EXERCISE >> Using the records below, transcribe word for word the stretch from the line that contains "poisoned (R267). -/" through the line that contains "bytes := ks.map", both end lines included, and nothing else.

[Saved entries]
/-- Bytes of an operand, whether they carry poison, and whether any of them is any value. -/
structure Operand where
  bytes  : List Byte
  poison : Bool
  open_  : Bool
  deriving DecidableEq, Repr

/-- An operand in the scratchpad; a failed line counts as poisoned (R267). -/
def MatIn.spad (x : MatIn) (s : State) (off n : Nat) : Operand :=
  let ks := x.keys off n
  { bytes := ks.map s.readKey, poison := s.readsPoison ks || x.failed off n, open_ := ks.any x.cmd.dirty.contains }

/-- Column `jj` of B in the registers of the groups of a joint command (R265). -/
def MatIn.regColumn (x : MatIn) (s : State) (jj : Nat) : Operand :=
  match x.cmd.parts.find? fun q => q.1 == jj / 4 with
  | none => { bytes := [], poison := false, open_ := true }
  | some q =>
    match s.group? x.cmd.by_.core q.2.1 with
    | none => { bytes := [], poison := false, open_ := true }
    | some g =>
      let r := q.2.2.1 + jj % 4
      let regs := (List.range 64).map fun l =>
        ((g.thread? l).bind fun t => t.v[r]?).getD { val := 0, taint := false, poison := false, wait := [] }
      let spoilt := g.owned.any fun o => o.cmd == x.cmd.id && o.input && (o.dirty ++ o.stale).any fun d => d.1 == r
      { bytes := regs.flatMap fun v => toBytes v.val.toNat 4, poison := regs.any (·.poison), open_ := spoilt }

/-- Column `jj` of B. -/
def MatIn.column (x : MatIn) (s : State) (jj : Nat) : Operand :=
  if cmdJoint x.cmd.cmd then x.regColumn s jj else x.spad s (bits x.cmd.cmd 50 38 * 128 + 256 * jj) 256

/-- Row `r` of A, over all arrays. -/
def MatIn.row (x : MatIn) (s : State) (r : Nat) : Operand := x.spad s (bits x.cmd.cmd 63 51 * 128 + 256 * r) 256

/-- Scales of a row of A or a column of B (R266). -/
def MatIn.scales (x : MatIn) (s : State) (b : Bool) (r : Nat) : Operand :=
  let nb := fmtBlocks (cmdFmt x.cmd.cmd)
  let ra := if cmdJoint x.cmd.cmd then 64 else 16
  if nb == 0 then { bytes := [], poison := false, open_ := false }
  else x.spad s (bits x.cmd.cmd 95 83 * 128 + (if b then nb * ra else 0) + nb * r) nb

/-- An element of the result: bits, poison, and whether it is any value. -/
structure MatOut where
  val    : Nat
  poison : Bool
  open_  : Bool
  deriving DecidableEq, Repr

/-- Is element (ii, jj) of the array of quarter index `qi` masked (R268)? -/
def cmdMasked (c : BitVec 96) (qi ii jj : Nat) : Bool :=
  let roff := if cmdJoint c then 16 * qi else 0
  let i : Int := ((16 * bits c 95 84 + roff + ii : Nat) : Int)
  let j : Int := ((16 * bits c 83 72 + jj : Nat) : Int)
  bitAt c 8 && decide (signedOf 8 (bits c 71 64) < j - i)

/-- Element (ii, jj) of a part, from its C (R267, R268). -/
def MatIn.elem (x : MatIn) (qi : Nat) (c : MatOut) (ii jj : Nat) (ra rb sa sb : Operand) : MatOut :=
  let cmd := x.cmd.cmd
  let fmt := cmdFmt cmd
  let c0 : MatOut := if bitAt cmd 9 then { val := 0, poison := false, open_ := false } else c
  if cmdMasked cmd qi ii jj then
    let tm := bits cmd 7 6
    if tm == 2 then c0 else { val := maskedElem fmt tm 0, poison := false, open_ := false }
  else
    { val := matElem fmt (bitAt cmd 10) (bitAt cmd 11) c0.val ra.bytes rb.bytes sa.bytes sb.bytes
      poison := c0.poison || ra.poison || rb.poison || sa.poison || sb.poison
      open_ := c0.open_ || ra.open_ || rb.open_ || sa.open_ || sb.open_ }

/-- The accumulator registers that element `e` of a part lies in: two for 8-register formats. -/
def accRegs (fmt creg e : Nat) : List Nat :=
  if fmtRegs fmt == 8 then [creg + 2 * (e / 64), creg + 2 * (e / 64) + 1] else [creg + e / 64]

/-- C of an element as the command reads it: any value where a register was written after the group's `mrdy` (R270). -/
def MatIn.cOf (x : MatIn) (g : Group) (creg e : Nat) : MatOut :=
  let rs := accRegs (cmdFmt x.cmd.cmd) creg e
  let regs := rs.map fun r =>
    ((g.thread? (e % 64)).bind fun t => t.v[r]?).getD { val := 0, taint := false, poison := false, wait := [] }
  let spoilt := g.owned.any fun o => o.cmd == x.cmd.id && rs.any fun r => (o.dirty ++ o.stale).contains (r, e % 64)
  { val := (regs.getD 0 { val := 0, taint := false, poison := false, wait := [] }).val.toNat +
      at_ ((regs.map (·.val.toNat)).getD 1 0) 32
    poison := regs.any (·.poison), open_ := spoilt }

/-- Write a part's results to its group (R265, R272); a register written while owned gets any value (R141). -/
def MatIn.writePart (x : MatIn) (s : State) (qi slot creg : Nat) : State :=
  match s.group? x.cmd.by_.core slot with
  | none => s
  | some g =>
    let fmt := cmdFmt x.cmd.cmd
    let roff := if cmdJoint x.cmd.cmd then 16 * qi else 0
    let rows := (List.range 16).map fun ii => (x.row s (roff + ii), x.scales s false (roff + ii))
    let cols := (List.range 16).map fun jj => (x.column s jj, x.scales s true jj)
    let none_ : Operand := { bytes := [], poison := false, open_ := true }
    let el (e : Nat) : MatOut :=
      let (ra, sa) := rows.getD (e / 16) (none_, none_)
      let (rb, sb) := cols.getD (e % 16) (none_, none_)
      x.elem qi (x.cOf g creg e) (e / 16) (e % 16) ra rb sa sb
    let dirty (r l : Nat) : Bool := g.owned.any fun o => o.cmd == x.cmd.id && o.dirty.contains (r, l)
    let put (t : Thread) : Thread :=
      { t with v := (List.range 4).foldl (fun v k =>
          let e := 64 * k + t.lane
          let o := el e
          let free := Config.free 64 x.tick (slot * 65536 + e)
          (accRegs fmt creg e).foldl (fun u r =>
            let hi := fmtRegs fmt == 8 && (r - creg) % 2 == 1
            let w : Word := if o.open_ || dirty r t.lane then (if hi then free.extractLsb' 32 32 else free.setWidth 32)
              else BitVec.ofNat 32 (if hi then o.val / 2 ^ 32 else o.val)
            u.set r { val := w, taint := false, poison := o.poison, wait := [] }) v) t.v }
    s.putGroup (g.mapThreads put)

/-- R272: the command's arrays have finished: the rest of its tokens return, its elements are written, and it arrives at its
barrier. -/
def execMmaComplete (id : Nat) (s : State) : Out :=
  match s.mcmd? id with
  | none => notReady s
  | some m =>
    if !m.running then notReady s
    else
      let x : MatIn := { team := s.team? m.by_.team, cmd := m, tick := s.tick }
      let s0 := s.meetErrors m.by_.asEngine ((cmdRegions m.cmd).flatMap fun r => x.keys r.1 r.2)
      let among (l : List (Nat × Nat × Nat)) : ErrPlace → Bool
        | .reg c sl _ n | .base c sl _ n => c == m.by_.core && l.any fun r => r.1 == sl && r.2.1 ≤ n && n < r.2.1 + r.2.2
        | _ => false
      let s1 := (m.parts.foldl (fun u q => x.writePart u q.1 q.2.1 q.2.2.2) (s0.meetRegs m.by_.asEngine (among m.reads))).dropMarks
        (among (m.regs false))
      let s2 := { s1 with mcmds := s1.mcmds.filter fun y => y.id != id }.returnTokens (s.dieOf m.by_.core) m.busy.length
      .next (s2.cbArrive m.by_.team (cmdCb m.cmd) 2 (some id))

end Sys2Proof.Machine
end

...

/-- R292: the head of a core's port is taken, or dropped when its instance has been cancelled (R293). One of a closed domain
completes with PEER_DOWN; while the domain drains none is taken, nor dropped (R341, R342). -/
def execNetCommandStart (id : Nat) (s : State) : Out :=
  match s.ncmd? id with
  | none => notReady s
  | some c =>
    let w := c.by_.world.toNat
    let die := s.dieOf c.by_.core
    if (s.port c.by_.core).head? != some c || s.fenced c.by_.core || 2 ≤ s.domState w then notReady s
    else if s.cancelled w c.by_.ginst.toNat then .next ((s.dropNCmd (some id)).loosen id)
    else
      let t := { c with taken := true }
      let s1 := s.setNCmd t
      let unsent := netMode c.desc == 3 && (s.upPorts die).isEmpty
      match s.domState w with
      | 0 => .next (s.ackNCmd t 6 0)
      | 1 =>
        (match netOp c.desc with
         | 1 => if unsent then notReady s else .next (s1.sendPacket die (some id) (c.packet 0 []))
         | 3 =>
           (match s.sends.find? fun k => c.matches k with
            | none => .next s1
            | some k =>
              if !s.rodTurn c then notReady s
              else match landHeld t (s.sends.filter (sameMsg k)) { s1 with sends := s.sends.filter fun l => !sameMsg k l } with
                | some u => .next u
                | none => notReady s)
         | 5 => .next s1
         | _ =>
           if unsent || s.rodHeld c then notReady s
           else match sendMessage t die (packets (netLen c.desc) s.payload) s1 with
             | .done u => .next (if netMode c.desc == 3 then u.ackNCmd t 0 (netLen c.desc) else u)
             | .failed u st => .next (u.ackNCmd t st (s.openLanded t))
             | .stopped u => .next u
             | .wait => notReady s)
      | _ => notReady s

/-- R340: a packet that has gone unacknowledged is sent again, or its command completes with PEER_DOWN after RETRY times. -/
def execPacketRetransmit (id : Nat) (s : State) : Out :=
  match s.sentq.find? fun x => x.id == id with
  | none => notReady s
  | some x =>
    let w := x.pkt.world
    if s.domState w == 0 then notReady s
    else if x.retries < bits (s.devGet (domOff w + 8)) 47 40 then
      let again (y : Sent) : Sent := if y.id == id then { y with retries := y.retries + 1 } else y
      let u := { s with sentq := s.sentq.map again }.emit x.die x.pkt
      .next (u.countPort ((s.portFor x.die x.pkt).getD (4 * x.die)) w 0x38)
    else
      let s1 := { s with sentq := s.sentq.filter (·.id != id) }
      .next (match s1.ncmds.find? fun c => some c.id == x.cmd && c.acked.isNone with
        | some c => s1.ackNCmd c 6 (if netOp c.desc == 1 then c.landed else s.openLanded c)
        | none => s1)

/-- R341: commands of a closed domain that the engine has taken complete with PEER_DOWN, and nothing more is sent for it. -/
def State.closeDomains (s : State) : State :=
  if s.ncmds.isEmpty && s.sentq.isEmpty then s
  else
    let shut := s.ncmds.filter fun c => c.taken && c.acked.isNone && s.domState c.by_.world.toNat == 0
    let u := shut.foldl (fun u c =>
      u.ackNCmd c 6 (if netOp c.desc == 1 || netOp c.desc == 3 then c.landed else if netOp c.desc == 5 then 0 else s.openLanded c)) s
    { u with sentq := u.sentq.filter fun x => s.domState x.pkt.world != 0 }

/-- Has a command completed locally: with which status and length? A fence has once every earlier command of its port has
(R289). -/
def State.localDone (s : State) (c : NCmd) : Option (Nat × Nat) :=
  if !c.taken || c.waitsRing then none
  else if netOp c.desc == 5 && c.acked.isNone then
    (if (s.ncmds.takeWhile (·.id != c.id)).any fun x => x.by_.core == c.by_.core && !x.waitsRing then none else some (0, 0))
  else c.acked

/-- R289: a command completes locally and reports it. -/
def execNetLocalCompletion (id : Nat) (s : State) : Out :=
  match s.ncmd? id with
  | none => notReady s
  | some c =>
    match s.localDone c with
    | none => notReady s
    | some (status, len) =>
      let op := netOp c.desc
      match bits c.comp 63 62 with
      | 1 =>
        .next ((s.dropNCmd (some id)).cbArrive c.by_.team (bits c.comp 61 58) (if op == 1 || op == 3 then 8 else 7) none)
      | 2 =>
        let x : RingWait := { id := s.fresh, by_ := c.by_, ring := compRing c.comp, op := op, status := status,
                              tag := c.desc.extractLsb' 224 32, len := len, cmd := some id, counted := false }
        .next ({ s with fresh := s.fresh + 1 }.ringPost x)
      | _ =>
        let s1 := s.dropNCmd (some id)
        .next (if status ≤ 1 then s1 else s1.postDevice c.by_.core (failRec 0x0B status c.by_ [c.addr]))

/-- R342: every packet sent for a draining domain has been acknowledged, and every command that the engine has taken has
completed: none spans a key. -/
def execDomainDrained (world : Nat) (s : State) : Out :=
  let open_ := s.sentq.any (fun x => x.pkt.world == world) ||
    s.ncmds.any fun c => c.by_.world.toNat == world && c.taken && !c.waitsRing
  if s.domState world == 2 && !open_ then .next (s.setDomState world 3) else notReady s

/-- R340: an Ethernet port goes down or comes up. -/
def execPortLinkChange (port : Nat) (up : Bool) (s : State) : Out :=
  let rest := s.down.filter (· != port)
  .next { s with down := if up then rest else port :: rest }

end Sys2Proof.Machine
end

* * *

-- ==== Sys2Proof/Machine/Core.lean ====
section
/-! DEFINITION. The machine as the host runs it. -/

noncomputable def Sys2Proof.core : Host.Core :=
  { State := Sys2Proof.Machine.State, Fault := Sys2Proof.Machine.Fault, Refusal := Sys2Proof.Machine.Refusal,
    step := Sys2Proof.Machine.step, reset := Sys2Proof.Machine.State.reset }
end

FINISHED TASK >>
/-- An operand in the scratchpad; a failed line counts as poisoned (R267). -/
def MatIn.spad (x : MatIn) (s : State) (off n : Nat) : Operand :=
  let ks := x.keys off n
  { bytes := ks.map s.readKey, poison := s.readsPoison ks || x.failed off n, open_ := ks.any x.cmd.dirty.contains }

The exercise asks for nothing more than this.